Results showed that 56% of patients who were depressed initially were no longer depressed after a year. These patients had not received medication or psychotherapy.

The researchers linked their change in mood to their dream sequence. Subjects who reported negative dreams at the beginning of the night but not at the end were more likely to feel happy a year later, the team reports.

"In this study, we found that negative dreams in the first part of the night may reflect an internal sleep mood regulation process taking place. If these occur later in the night, they indicate a failure in the completion of this process," said Cartwright, director of the Rush Sleep Disorder Service at Rush-Presbyterian-St.
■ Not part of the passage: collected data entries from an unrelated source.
-- ==== Sys2Proof/Machine/Step.lean ====
section
/-! DEFINITION. The machine's one transition (60_exceptions.md R614: "a model's single transition is one iteration of this
loop"), and the placing of an instruction word where it fetches next. -/

namespace Sys2Proof.Machine

/-- One step. In the fault state no step is taken (R601, R110): the machine answers its fatal condition. -/
def step (s : State) : Host.Outcome State Fault Refusal :=
  match s.fault with
  | some f => .fault f
  | none => s.systemStep

/-- s with the instruction of a table word (its bits above `nbits` zero) placed where the next step fetches (assumption 4). -/
def State.withFetchWord (s : State) (nbits w : Nat) : State := s.placeAtPC (tableBytes nbits w)

end Sys2Proof.Machine
end

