-- ==== Sys2Proof/Certificates/Slice0/Obligations.lean ====
section
/-! DEFINITION. The statements about the model, from the numbered rules of the spec. In a statement about an instruction, PC is
already past the instruction's bytes (StepRunsDecoded says what a step adds); `keepsRest` and `keepsRestBut` are the frames. -/

open Sys2Proof Sys2Proof.Machine

/-! ## Loads, stores and the stack -/

/-- 40_loads.md R400, R401, R402. `LD r,r'` (49 forms), `LD r,n8`, `LD r,(HL)` (the address is HL before the instruction, also
for H and L): encoding, result, frame, cycles. -/
def Obligations.LoadToRegister : Prop :=
  (∀ op i dst src, (op, i, dst, src) ∈ rowsLdRegReg → (∀ b2 b3, decodeBytes op b2 b3 = i) ∧
    ∀ s : State, ∃ t, exec i s = .next t ∧ t.reg8 dst = s.reg8 src ∧ s.keepsRegs t [dst] ∧ s.keepsFlags t ∧
      t.sp = s.sp ∧ t.pc = s.pc ∧ t.cost = 4 ∧ s.keepsRest t) ∧
  (∀ n op i dst, (op, i, dst) ∈ rowsLdRegImm n → (∀ b3, decodeBytes op n b3 = i) ∧
    ∀ s : State, ∃ t, exec i s = .next t ∧ t.reg8 dst = n ∧ s.keepsRegs t [dst] ∧ s.keepsFlags t ∧
      t.sp = s.sp ∧ t.pc = s.pc ∧ t.cost = 8 ∧ s.keepsRest t) ∧
  ∀ op i dst, (op, i, dst) ∈ rowsLdRegMem → (∀ b2 b3, decodeBytes op b2 b3 = i) ∧
    ∀ s : State, ∃ t, exec i s = .next t ∧ t.reg8 dst = s.read s.hl ∧ s.keepsRegs t [dst] ∧ s.keepsFlags t ∧
      t.sp = s.sp ∧ t.pc = s.pc ∧ t.cost = 8 ∧ s.keepsRest t

/-- R405, R406, R409, R411, R413. `LD A,(BC)`, `LD A,(DE)`, `LD A,(n16)`, `LDH A,(n8)`, `LD A,(C)`. -/
def Obligations.LoadAccumulator : Prop :=
  ∀ (b2 b3 op : Byte) (i : Instr) (addr : State → Word) (cycles : Nat),
    (op, i, addr, cycles) ∈
      [((0x0A : Byte), Instr.ld_A_mBC, State.bc, 8), (0x1A, .ld_A_mDE, State.de, 8),
       (0xFA, .ld_A_mN16 (word16 b3 b2), fun _ => word16 b3 b2, 16),
       (0xF0, .ldh_A_mN8 b2, fun _ => 0xFF00 + b2.setWidth 16, 12),
       (0xF2, .ld_A_mC, fun s => 0xFF00 + s.regs.c.setWidth 16, 8)] →
    decodeBytes op b2 b3 = i ∧
    ∀ s : State, ∃ t, exec i s = .next t ∧ t.regs.a = s.read (addr s) ∧ s.keepsRegs t [.a] ∧ s.keepsFlags t ∧
      t.sp = s.sp ∧ t.pc = s.pc ∧ t.cost = cycles ∧ s.keepsRest t

/-- R403, R404, R407, R408, R410, R412, R414. The one-byte stores: one store of the value at the address, and nothing else;
plain storage then reads the value. A store that R675 makes fatal is FatalStores. -/
def Obligations.StoreByte : Prop :=
  ∀ (b2 b3 op : Byte) (i : Instr) (addr : State → Word) (value : State → Byte) (cycles : Nat),
    (op, i, addr, value, cycles) ∈ rowsStore b2 b3 →
    decodeBytes op b2 b3 = i ∧
    ∀ s : State, s.storesFatal [(addr s, value s)] = false → ∃ t, exec i s = .next t ∧ s.keepsRegs t [] ∧
      s.keepsFlags t ∧ t.sp = s.sp ∧ t.pc = s.pc ∧ t.cost = cycles ∧ s.keepsRestBut [(addr s, value s)] t ∧
      (s.mmu.holds (addr s) = true → t.read (addr s) = value s)
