-- ==== Sys2Proof/Laws/State.lean ====
section
/-! SUPPORT. One lemma for each field and each update of the state (by `rfl`), what a read sees after an update of the CPU
alone, and the register file's reads after its writes. -/

namespace Sys2Proof.Machine

/-! ## `tick` -/

@[simp] theorem State.tick_regs (s : State) (k : Nat) : (s.tick k).regs = s.regs := rfl
@[simp] theorem State.tick_sp (s : State) (k : Nat) : (s.tick k).sp = s.sp := rfl
@[simp] theorem State.tick_pc (s : State) (k : Nat) : (s.tick k).pc = s.pc := rfl
@[simp] theorem State.tick_ime (s : State) (k : Nat) : (s.tick k).ime = s.ime := rfl
@[simp] theorem State.tick_imePending (s : State) (k : Nat) : (s.tick k).imePending = s.imePending := rfl
@[simp] theorem State.tick_halted (s : State) (k : Nat) : (s.tick k).halted = s.halted := rfl
@[simp] theorem State.tick_fault (s : State) (k : Nat) : (s.tick k).fault = s.fault := rfl
@[simp] theorem State.tick_mmu (s : State) (k : Nat) : (s.tick k).mmu = s.mmu := rfl
@[simp] theorem State.tick_config (s : State) (k : Nat) : (s.tick k).config = s.config := rfl
@[simp] theorem State.tick_keyEvents (s : State) (k : Nat) : (s.tick k).keyEvents = s.keyEvents := rfl
@[simp] theorem State.tick_debugger (s : State) (k : Nat) : (s.tick k).debugger = s.debugger := rfl
@[simp] theorem State.tick_cost (s : State) (k : Nat) : (s.tick k).cost = k := rfl
@[simp] theorem State.tick_read (s : State) (k : Nat) (adr : Word) : (s.tick k).read adr = s.read adr := rfl

/-! ## `setReg8` -/

@[simp] theorem State.setReg8_regs (s : State) (x : Reg8) (v : Byte) : (s.setReg8 x v).regs = s.regs.set8 x v := rfl
@[simp] theorem State.setReg8_sp (s : State) (x : Reg8) (v : Byte) : (s.setReg8 x v).sp = s.sp := rfl
@[simp] theorem State.setReg8_pc (s : State) (x : Reg8) (v : Byte) : (s.setReg8 x v).pc = s.pc := rfl
@[simp] theorem State.setReg8_ime (s : State) (x : Reg8) (v : Byte) : (s.setReg8 x v).ime = s.ime := rfl
@[simp] theorem State.setReg8_imePending (s : State) (x : Reg8) (v : Byte) : (s.setReg8 x v).imePending = s.imePending := rfl
@[simp] theorem State.setReg8_halted (s : State) (x : Reg8) (v : Byte) : (s.setReg8 x v).halted = s.halted := rfl
@[simp] theorem State.setReg8_fault (s : State) (x : Reg8) (v : Byte) : (s.setReg8 x v).fault = s.fault := rfl
@[simp] theorem State.setReg8_mmu (s : State) (x : Reg8) (v : Byte) : (s.setReg8 x v).mmu = s.mmu := rfl
@[simp] theorem State.setReg8_config (s : State) (x : Reg8) (v : Byte) : (s.setReg8 x v).config = s.config := rfl
@[simp] theorem State.setReg8_keyEvents (s : State) (x : Reg8) (v : Byte) : (s.setReg8 x v).keyEvents = s.keyEvents := rfl
@[simp] theorem State.setReg8_debugger (s : State) (x : Reg8) (v : Byte) : (s.setReg8 x v).debugger = s.debugger := rfl
@[simp] theorem State.setReg8_cost (s : State) (x : Reg8) (v : Byte) : (s.setReg8 x v).cost = s.cost := rfl
@[simp] theorem State.setReg8_read (s : State) (x : Reg8) (v : Byte) (adr : Word) : (s.setReg8 x v).read adr = s.read adr := rfl
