/-- The system step: key events, moves, and the peripherals unless a fatal condition was raised (R614, R601). -/
theorem systemStep_moves (s : State) :
    ∃ t, Moves true s.takeKeyEvents t ∧ s.systemStep = .next (t.afterCycles s.mmu.doubleSpeed) := by
  obtain ⟨t, h, hm⟩ := stepCycles_moves s.takeKeyEvents
  exact ⟨t, hm, by unfold State.systemStep; rw [h]⟩

end Sys2Proof.Machine
end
Luke's Medical Center.

The second study included 60 medical students with no history of depression. Researchers assessed their moods before and after 2 nights of laboratory sleep, and woke the students on the second night to record their dreams.

Students who were depressed before falling asleep reported more negative dreams earlier in the night, and more positive dreams as the night progressed. There was no change in dream pattern for students who were not depressed before bedtime.

"The student study showed that normal people who are not depressed but just have some blue mood, worry, or upset feelings before sleep have the same pattern of dream emotion as the depressed divorce subjects who got over their depression," Cartwright explained.

Sleep and dreams occur in cycles. Dreams occur during REM sleep phases, which take place during the deepest sleep, usually begins 60 to 90 minutes after the onset of sleep and about every 90 minutes throughout the night.

The study was funded by a grant from the National Institute of Mental Health.